I wear wraps when I do back, and also when I do arms-but other than that nothing. I enjoy the feeling of cold steel in my hands!!!

----------


## MindBomb

I wear gloves. Not only it saves me from calluses, to a degree, but my hands are less slipery from the sweat.

----------


## OT8268

Wraps have the same effect as far as sweat is concerned (not as much with the calluses, I still get them but less) But the wraps give you more support when on the high weights and they dont have that "hey I am trying to be tough" look

----------


## samoth

Heh... blood, when I forgot my gloves on DL day today... towel washers gotta love me.

----------


## Mr. Trenton

I use nothing except when I do back and shrugs I use straps or wraps, whatever you want to call them.

----------


## Wrathchild

> _Originally posted by Canes4Ever_ 
> *Nothing, except I use chalk when deadlifting on my heaviest sets.*


This is what I'm talking about, how can ppl expect to have a good grip if they use straps. The iron grip comes with the training and big weights can be handle with no excuse. BTW, lifting belts only when goin 90% and up (Deadlift and Squat only)

----------


## Core

> _Originally posted by OT8268_ 
> *wait I have not heard of this, Carel tunnel is a result of what?*


You can get Carpel Tunnel from putting strain on your wrists day in and day out. My girlfriend got it from working out, my friend from mountain biking, my other friend from a CPU keyboard, etc. Think of all the pressure you put on your wrists especially doing curls. A few years back, my wrists started really hurting me. I knew what was coming if I didn't do something. After I started wearing gloves with wraps the pain went away. Its cheap easy insurance that saves you from surgery. The question is, why not wrap em  :Don't know:

----------


## Canes4Ever

> _Originally posted by Wrathchild_ 
> *
> This is what I'm talking about, how can ppl expect to have a good grip if they use straps. The iron grip comes with the training and big weights can be handle with no excuse. BTW, lifting belts only when goin 90% and up (Deadlift and Squat only)*


Amen Wrathchild, I only use the belt when going all out on my last sets on deads and squats. No need for a belt any other time.

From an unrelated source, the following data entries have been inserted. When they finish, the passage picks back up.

/-- Whether a pending strong store overlaps. -/
def outTouches (out : List OutAcc) (loc n : Nat) : Bool := out.any (·.touches loc n)

/-- A core holds at most 16 outstanding (R213). -/
def Core.outFree (c : Core) : Bool := c.out.length < 16

/-- Whether any write of the core waits for its acknowledgement. -/
def Core.writesOut (c : Core) : Bool := c.out.any (·.isWrite)

/-- Write a register of the bank that an outstanding access named when it issued. -/
def Core.putBank (c : Core) (shadow : Bool) (d : BitVec 6) (v : Word) : Core :=
  if d = 0 then c
  else if shadow && 56 ≤ d.toNat then { c with shadow := c.shadow.setIfInBounds (d.toNat - 56) v }
  else { c with s := c.s.setIfInBounds d.toNat v }

/-- The outstanding access at position `i` ends: a value lands in its register, a strong store performs and is
acknowledged. -/
def State.settleOut (s : State) (g i : Nat) : State :=
  match (s.core g).out[i]? with
  | none => s
  | some o =>
    let s := s.updCore g fun c => { c with out := c.out.eraseIdx i }
    match o with
    | .load d sh v => s.updCore g (·.putBank sh d v)
    | .atomic d sh v => s.updCore g (·.putBank sh d v)
    | .store loc bs _ => s.strongWrite g loc bs

/-! ## Draining the store-merge buffer (R195) -/

/-- Drain one entry to its home as one unit of its masked bytes (R189): only these count as written (R364). -/
def State.drainEntry (s : State) (g : Nat) (e : SmbEntry) : State :=
  let is := (List.range 64).filter fun i => e.mask.getLsbD i
  let s' := (s.watchRuns g true (is.map fun i => (64 * e.gran + i, 1))).wakeMonitors g (64 * e.gran) 64
  { s' with
    mem := is.foldl (fun m i => memPut m (64 * e.gran + i) (gByte e.bytes i)) s.mem
    memunc := s.memunc.filter fun a => !(is.contains (a - 64 * e.gran) && 64 * e.gran ≤ a)
    dirty := dirtyAdd s.dirty (64 * e.gran) 64 }

/-- The strong stores of core `g` that wait to perform at granule `gran` perform, oldest first: bytes that the buffer holds there are
younger, since a strong store drains its granule as it issues (R195, R202; assumption 75). -/
def State.performFor (s : State) (g gran : Nat) : Nat → State
  | 0 => s
  | f + 1 =>
    match (s.core g).out.findIdx? (·.touches (64 * gran) 64) with
    | some i => (s.settleOut g i).performFor g gran f
    | none => s

/-- Drain the entry at position `i` of the buffer. -/
def State.drainAt (s : State) (g i : Nat) : State :=
  match (s.core g).smb[i]? with
  | some e => ((s.performFor g e.gran 16).drainEntry g e).updCore g fun c => { c with smb := c.smb.eraseIdx i }
  | none => s

/-- Drain the entry of a granule, if it is held (R195: strong writes). -/
def State.drainGran (s : State) (g gran : Nat) : State :=
  match (s.core g).smb.findIdx? (fun e => e.gran = gran) with
  | some i => s.drainAt g i
  | none => s

/-- Drain the whole buffer, oldest first (R198). -/
def State.drainAll (s : State) (g : Nat) : State :=
  ((s.core g).smb.foldl (fun s e => (s.performFor g e.gran 16).drainEntry g e) s).updCore g fun c => { c with smb := [] }

/-- The entry that a full buffer drains next: one that drains already, or the oldest (R195). -/
def smbVictim (es : List SmbEntry) : Nat := (es.findIdx? (·.draining)).getD 0

/-- Whether every granule is held or there is room for the new ones. -/
def smbRoom (es : List SmbEntry) (grans : List Nat) : Bool :=
  es.length + (grans.filter fun x => !es.any (fun e => e.gran = x)).length ≤ 256
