/-- The stage of a word's gate; 0 for a word that has none (R42, R367). -/
def wordStage (w : Word) : Nat := if (Hd.ofWord w).gate = 1 then (Hd.ofWord w).stg.toNat else 0

/-- The report of a fault at the word at `pc`, of place `seq` and stage `stage`, is made, and the fault waits for the older engine
entries. A fault that arises away from the scalar pipe's own word (`away`) stops the pipe under R350: a wait returns, a system call
in progress completes, and any other unfinished word is abandoned. SPC is PC for a fault of no queue entry (R348). The slots that
matched are noted in WP_HIT (R364). `cmd` is the command that the fault traps (03_numbers.md R94). -/
def State.pendAt (s : State) (g : Nat) (pc : Word) (seq stage : Nat) (away : Bool) (t : Trap) (cmd : Option Nat := none) : State :=
  let s := if away then (s.interruptWait g).monReturnAll g else s
  let c := s.core g
  let rep := s.report g pc (if away && t.eng.isNone then pc else if c.inSysc then c.pc + 8 else c.pc) t
  (s.updCore g fun c => { c with wpHit := c.wpHit ||| t.hits, pend := some ⟨rep, seq, t.eng, stage, s.cycle, cmd⟩ }).tryDeliver g

/-- TAKING AN EXCEPTION. A word of core `g` faults: the report is made, the older engine entries complete while the younger
ones are held, and the fault then reaches its fate. `entry` is the queue entry when the word came from an engine queue. -/
def State.raise (s : State) (g : Nat) (entry : Option QEntry) (t : Trap) : State :=
  let c := s.core g
  match entry with
  | none => if c.pend.isSome then s else s.pendAt g c.pc c.seq c.stage false t
  | some e =>
    if c.pend.any fun p => decide (p.seq ≤ e.seq) then s else s.pendAt g e.pc e.seq (wordStage e.word) true t

/-- A fault of the issuing core's scalar word. -/
def State.trap (s : State) (t : Trap) : Out := .next (s.raise s.me none t)

/-! ## Returning from an exception (R351) -/

/-- A core that ends its stay in handler mode after the end of its part executes nothing more: what the handler left outstanding is done,
and the wait for the engine queues begins anew (R28). -/
def State.settleEnded (s : State) (g : Nat) : State :=
  if (s.core g).phase = .ended then (s.settleCore g).updCore g fun c => { c with drainSince := some s.cycle } else s

/-- RETURNING FROM AN EXCEPTION: HRET in handler mode. -/
def State.leaveHandler (s : State) (g : Nat) : State :=
  let c := s.core g
  let s := s.updCore g fun c => { (c.resume c.faultRep c.skip) with inh := false, phaseDue := false }
  (s.traceCore g evHRET (BitVec.ofNat 64 (bit c.skip)) (s.core g).pc).settleEnded g

/-! ## Own watchpoints (R364) -/

/-- Whether an unhandled WATCH lets the access proceed (R349). -/
def State.watchProceeds (s : State) (g : Nat) : Bool :=
  let c := s.core g
  !c.inh && !(s.part (s.partOf g)).debug && !c.handles .debug

/-- The match of a core's own access, after every other check: the state with its record when the access proceeds, or the
slot to report. `stage` is the accessing word's, `hits` every slot that the word's accesses match. -/
def State.watchOwn (s : State) (g stage : Nat) (again write : Bool) (va loc n : Nat) (hits : BitVec 4) : Except Trap State :=
  if again then .ok s
  else
    match (s.core g).wpMatch write loc n with
    | none => .ok s
    | some i =>
      if s.watchProceeds g then
        .ok ((s.updCore g fun c => { c with wpHit := c.wpHit ||| hits }).traceStage g stage evWATCH
          (BitVec.ofNat 64 va) (BitVec.ofNat 64 (i + g * 2 ^ 16)))
      else .error { cause := cWATCH, addr := va, aux := i, hits := hits }

/-! ## Release and acquire (R198) -/

/-- Whether a word of the matrix queue accesses memory: all but MZERO (0x86). -/
def QEntry.accesses (e : QEntry) : Bool := fld e.word 56 8 != 0x86

/-- Whether a WAITA .rlx of the core is armed: a memory instruction that has not performed. -/
def Core.armed (c : Core) : Bool := c.monitors.toList.any (·.isSome)

/-- Every older memory instruction of the core has performed, and every earlier write is acknowledged. Entries held in the queues during
handler mode count as older (assumption 73). -/
def Core.settled (c : Core) : Bool :=
  !c.armed && (c.getEng .load).queue = [] && (c.getEng .store).queue = [] && !((c.getEng .matrix).queue.any (·.accesses)) && !c.writesOut

/-- The release steps at scope `sc`, once `settled`: the store-merge buffer drains for every scope but .near. -/
def State.releaseSteps (s : State) (g : Nat) (sc : Scope) : State := if sc = .near then s else s.drainAll g

/-- Whether an ordering releases, and whether it acquires (R199). -/
def ordReleases : Ord → Bool
  | .rel | .ar | .sc => true
  | _ => false

def ordAcquires : Ord → Bool
  | .acq | .ar | .sc => true
  | _ => false

/-! ## A word of the scalar pipe -/

/-- The frame of a scalar word: an off word only passes (R26, R42), a word whose registers are not final waits (R95), and
otherwise `f` acts. -/
def scalarWord (q : Qual) (rs : List (BitVec 6)) (cs : List (BitVec 3)) (s : State) (f : State → Out) : Out :=
  let c := s.myCore
  if !c.isOn q then s.done
  else if !c.ready rs cs then .next s
  else f s

/-- A word that only writes scalar register `d`. -/
def scalarTo (q : Qual) (d : BitVec 6) (rs : List (BitVec 6)) (cs : List (BitVec 3)) (f : Core → Word) (s : State) : Out :=
  scalarWord q (d :: rs) cs s fun s => .next (s.updMe fun c => (c.setReg d (f c)).advance)

/-- A release by the scalar pipe waits for its steps, then `f` performs. -/
def releasing (sc : Scope) (s : State) (f : State → Out) : Out :=
  if !s.myCore.settled then .next s else f (s.releaseSteps s.me sc)

end Sys2Proof.Machine
end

I get a laugh at guys doing their bicep curls and their big huge 6 inch weightbelts on.  :LOL: 

When doing deads and squats my abs get a workout from the tensing I do without a belt.

----------


## Wrathchild

> _Originally posted by Canes4Ever_ 
> *
> 
> 
> 
> When doing deads and squats my abs get a workout from the tensing I do without a belt.*


I see You've done your homework Canes, that's a good philosophy, withstanding a little pain it's part of the iron game.

----------


## Canes4Ever

> _Originally posted by Wrathchild_ 
> *I see You've done your homework Canes, that's a good philosophy, withstanding a little pain it's part of the iron game.*


Yes sir, I learned this from an old powerlifting friend, who was my 1st coach in lifting about 2 years ago. Got me to stop wearing a belt except when going *extremely* heavy. My abs have loved it since. I may look like I have a pot there, but if you punch me you'll see it's solid. Also my obliques came out after I stopped using the belt so much.

----------


## OT8268

I still wear a belt, but I am only 19.5 I have been power lifting for about 2.5 years now, but I still do not feel my lower back is strong enough when I am putting on 400 pounds, on my light days I don't wear a belt, but I would have to say everyone for the first 5 years should wear a belt, simply because your lower back is not strong enough yet

----------


## bex

The girls dont like rough hands so yes i wear gloves to keep them smooth and calluse free....

----------


## Kärnfysikern

Only chalk when I do heavy shrughs or deadlifts.

----------


## weightsbeforedates

I've always used gloves, not worried about the calluses(spelling?) but the knurled grip on dumbbell's and barbell's cuts me up, I also like the gloves with metal hooks for doing heavy shrugs etc. my grip usually fails before my traps.

----------


## STINKYPETE

This is my first post on here but i like the look of the place. Oh before i forget i use sponges, gloves have a tendancy to gather under the my fingers.

----------


## Pete235

Calouses

----------


## 9natural9

no gloves, no chalk, no straps...i want to know i got the weight up with nothing but my body

----------


## OT8268

Yeah but natural eventuallyyou will get to the point on an extremely heavy weight and your hands will not be able to handle it, and there is no shame in that, but I do not think gloves offer the same support that wraps do (plus they look gay)

----------


## Tedmax195

I once heard someone say that you shouldn't use wraps beacuase it stops you gaining strength in your grip and your forearms don't get big. but i'm like everybody else i ONLY use them on really heavy deadlifts.

----------


## palme

i use chalk on deadlifts and shrugs

----------


## Pete235

I use straps for heavy back and Romainian deads.

----------


## 9natural9

If I cant grip it I shouldnt insult the weight by putting "artificial" grips or wraps on....just my opinion, I'm a sucker for self improvement speeches

----------


## Fif the Great

I have secksy hands that girls love, so I always wear gloves. But I can get by without them unless I'm doing lat pulldowns. Those rip the shit out my hands for some reason.

----------


## Shredz

bare balls baby...the only real time that i wear straps is when i am shrugging...forearms have to be there for the symetry and nothing beats having a killer grip

----------


## Manslaughter

Okay, to each his own, but here's a question.
What do all these guys have in common?

Flex Wheeler
Dorian Yates
Melvin Anthony
Ronnie Coleman
BigKev
Chris Cormeir
Paul Dillet
Nassar El Sonbaty
King Kamali
Jay Cutler
Kevin Levrone
Mike Matarazzo

Answer: They all use gloves, belts and straps or a combination of each. 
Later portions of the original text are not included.